### The records
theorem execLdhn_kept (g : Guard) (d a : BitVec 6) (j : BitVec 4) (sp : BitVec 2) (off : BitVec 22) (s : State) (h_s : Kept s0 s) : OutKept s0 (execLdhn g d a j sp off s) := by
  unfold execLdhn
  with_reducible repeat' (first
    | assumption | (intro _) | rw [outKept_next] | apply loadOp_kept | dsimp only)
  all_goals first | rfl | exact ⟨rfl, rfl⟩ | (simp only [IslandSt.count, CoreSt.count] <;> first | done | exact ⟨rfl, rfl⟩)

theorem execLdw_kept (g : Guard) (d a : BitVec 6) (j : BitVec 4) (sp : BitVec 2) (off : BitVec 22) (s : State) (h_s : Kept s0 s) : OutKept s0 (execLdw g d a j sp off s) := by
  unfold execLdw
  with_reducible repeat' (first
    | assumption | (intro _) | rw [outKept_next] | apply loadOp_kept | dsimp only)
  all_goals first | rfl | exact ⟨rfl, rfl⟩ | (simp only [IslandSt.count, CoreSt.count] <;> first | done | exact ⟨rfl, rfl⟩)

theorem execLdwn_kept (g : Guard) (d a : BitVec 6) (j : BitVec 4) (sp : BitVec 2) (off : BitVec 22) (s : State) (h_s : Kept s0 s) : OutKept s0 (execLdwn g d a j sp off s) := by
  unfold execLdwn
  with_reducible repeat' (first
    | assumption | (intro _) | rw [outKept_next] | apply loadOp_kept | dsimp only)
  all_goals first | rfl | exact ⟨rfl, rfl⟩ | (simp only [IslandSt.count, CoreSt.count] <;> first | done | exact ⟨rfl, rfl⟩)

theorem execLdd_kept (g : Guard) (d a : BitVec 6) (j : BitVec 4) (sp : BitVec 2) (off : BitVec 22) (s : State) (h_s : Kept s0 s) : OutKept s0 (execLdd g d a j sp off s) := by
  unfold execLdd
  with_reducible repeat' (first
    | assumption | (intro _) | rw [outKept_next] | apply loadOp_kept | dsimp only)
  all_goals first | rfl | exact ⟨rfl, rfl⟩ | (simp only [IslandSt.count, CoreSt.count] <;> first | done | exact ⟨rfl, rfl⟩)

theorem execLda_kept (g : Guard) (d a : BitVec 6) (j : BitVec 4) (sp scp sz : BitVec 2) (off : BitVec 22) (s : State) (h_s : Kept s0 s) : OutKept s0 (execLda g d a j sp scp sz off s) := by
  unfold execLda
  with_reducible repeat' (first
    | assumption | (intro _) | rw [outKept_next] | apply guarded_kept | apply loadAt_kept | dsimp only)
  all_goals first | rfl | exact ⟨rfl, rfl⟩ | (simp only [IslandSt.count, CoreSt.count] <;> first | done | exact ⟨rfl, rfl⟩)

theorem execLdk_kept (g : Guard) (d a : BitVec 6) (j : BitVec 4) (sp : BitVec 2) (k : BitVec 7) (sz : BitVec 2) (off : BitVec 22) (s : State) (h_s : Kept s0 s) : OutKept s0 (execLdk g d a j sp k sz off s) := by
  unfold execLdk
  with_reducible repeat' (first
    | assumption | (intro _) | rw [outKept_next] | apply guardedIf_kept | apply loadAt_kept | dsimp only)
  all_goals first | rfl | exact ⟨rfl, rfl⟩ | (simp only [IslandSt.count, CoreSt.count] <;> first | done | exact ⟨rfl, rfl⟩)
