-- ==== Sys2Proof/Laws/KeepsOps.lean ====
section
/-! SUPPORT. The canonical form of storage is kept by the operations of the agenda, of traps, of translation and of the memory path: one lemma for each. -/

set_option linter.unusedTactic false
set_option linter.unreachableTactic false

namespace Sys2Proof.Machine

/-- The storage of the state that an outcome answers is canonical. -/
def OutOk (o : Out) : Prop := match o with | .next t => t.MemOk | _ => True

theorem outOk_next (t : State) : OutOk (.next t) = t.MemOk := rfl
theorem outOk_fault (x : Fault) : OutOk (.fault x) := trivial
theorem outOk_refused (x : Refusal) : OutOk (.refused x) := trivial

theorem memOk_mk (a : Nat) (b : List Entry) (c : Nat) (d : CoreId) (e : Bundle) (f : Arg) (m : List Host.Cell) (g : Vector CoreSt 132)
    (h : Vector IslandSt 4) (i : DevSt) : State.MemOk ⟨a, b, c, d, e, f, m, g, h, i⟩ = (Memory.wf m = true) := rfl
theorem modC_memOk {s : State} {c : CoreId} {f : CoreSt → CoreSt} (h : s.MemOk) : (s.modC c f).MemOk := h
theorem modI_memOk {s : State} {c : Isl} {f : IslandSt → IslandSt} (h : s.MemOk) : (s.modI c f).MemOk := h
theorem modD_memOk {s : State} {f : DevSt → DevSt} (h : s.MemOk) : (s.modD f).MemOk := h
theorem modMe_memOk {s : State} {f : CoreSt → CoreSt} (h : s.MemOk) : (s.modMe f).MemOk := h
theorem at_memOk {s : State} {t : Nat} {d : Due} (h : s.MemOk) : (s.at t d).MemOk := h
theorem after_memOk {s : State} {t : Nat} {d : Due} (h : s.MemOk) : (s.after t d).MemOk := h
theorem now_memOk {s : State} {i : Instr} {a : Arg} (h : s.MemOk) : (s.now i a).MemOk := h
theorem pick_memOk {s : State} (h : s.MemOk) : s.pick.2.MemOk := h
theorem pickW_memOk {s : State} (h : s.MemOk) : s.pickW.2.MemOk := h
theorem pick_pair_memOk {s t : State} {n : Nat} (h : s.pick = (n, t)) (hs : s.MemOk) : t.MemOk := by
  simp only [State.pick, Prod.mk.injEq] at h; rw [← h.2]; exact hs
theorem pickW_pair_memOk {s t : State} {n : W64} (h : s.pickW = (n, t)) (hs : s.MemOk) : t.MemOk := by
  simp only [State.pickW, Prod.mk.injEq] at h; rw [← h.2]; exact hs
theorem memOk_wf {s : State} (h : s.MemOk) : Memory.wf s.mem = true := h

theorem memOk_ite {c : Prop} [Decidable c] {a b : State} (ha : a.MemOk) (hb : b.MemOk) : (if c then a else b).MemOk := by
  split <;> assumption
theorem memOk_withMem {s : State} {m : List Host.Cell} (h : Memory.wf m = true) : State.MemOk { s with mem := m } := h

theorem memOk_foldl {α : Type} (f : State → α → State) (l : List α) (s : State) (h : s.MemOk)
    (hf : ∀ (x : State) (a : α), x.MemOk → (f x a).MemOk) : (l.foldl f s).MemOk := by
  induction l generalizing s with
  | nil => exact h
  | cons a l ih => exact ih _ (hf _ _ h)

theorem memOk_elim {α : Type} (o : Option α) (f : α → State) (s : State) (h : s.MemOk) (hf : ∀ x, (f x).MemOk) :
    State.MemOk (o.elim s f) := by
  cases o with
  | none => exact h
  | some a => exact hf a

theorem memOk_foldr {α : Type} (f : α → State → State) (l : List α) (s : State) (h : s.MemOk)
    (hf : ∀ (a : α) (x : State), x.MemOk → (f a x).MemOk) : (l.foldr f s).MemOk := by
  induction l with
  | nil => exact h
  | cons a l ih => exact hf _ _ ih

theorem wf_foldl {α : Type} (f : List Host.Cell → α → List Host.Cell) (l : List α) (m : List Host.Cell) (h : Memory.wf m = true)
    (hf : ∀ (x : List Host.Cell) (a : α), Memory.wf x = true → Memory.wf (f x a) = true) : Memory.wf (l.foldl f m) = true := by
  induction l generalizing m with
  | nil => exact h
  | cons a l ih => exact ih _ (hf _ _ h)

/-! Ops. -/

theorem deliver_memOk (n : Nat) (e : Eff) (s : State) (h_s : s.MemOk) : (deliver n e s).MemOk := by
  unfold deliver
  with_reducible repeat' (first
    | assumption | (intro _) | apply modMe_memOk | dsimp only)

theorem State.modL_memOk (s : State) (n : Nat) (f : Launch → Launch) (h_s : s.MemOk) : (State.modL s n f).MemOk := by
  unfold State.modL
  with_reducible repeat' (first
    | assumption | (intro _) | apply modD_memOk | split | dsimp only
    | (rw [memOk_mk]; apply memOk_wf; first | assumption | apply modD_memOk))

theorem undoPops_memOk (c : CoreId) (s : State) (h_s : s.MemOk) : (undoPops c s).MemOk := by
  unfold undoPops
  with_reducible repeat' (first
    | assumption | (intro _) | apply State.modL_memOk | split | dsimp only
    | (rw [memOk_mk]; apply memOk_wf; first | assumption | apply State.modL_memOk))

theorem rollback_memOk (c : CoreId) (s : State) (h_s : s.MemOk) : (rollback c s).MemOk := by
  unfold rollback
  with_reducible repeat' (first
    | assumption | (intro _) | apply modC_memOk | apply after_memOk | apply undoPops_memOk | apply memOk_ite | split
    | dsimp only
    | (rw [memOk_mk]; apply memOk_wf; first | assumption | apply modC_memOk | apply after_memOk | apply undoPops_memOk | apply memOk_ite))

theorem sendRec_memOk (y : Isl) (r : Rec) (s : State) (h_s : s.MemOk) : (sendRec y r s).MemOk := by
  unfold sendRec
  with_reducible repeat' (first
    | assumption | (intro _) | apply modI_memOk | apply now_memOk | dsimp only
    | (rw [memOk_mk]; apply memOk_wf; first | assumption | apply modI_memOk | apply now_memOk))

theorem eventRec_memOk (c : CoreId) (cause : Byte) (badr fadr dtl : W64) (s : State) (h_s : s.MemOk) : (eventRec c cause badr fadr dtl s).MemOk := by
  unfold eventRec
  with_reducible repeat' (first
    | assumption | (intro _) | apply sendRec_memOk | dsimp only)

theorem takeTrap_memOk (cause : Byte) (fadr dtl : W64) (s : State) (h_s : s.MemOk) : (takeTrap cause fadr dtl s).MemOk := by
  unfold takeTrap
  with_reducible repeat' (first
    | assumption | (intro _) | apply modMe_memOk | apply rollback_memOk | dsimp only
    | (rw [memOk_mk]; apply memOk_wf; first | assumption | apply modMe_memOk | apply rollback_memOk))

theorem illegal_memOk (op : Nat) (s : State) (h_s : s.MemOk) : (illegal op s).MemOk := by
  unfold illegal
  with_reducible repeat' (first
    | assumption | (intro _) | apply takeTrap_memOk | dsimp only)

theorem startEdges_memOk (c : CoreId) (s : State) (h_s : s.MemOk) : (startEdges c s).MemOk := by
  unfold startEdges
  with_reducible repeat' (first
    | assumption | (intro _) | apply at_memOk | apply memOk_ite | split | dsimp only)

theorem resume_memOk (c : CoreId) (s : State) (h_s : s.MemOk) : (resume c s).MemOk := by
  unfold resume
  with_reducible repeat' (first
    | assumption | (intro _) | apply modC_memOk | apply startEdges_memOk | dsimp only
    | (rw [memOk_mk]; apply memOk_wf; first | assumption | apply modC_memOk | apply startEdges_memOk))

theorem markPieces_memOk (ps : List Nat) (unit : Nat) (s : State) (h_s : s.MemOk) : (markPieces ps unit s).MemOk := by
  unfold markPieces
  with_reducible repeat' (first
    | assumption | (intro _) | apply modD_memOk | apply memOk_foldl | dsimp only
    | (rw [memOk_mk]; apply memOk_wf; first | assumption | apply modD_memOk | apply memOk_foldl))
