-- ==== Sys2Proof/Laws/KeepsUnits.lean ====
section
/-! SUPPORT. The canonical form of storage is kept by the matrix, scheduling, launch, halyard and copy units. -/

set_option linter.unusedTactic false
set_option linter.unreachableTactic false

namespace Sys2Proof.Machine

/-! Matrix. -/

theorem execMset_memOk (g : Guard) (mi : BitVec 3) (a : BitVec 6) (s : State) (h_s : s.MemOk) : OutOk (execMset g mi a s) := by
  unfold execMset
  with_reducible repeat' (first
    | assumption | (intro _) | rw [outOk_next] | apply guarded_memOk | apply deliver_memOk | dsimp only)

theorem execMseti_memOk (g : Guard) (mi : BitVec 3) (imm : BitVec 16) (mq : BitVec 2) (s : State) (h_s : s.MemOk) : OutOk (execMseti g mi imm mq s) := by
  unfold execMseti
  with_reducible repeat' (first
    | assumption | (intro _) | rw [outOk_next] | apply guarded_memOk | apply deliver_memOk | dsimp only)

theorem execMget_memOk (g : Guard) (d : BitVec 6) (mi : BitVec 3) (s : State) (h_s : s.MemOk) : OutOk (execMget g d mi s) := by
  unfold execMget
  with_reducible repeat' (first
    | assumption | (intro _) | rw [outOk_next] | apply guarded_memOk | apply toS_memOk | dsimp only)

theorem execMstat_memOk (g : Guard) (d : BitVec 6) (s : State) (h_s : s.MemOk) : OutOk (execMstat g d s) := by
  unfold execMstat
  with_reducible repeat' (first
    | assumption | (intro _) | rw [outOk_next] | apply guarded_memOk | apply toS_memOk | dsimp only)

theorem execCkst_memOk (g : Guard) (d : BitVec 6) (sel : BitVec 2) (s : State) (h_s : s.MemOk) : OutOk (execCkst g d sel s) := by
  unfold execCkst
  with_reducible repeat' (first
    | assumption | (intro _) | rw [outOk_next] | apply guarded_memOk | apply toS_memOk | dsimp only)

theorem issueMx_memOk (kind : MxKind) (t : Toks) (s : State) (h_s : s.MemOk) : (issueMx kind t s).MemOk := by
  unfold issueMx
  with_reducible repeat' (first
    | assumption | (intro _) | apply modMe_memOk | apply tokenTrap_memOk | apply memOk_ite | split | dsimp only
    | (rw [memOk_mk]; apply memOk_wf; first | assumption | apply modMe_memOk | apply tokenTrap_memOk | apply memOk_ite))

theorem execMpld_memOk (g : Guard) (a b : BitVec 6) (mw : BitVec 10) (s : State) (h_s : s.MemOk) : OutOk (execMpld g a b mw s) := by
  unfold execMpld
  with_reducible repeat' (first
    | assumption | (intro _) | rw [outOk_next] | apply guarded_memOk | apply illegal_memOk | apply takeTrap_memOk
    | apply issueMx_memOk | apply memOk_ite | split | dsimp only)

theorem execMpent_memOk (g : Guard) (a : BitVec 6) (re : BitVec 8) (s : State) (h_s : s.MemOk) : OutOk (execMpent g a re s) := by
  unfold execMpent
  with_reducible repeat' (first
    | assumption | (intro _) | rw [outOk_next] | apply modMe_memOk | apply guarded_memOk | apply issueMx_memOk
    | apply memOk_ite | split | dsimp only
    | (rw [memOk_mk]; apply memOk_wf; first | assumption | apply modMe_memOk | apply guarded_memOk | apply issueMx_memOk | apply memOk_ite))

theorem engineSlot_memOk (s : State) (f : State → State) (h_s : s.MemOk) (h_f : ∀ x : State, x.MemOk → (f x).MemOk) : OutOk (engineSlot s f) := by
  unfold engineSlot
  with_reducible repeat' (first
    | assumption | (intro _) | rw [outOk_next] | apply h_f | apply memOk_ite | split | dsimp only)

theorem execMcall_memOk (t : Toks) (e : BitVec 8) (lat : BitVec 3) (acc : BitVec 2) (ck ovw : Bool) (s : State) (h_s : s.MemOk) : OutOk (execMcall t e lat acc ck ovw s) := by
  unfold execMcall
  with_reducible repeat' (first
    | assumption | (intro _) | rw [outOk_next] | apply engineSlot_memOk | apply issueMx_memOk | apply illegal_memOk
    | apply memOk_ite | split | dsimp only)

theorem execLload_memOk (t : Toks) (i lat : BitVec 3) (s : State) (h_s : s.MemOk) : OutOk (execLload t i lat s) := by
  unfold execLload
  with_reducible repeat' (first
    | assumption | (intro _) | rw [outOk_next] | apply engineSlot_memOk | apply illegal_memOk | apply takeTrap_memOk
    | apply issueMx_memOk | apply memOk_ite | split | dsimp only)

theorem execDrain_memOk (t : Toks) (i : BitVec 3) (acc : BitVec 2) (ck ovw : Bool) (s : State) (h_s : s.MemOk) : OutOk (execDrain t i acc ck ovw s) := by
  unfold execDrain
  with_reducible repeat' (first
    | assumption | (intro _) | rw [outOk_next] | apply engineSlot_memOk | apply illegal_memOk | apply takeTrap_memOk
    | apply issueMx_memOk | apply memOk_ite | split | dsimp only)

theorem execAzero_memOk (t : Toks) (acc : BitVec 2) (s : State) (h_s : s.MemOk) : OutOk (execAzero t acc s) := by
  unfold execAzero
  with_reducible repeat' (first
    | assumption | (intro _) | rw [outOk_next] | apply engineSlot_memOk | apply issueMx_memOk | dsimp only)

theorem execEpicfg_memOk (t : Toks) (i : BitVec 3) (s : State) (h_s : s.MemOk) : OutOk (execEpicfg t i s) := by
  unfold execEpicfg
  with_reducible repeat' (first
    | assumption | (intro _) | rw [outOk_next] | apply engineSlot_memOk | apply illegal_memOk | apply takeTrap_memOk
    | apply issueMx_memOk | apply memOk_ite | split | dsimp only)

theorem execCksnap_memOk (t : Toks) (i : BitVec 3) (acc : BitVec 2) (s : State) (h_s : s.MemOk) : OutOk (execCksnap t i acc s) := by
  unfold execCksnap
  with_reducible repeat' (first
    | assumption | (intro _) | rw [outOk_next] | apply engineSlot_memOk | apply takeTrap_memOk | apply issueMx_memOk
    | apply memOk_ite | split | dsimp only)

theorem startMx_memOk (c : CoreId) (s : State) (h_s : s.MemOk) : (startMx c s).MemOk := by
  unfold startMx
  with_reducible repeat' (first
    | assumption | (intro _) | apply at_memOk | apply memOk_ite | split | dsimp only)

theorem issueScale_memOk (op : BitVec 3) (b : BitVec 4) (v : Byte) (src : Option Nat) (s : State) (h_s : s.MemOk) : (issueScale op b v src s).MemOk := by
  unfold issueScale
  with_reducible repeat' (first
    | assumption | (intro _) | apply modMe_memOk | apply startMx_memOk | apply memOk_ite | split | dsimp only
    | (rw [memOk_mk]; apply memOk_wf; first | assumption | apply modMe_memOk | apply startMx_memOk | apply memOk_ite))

### Aim of the task
Answer with one number, namely how many lines in the records contain the string "issueScale".

### Expected answer
2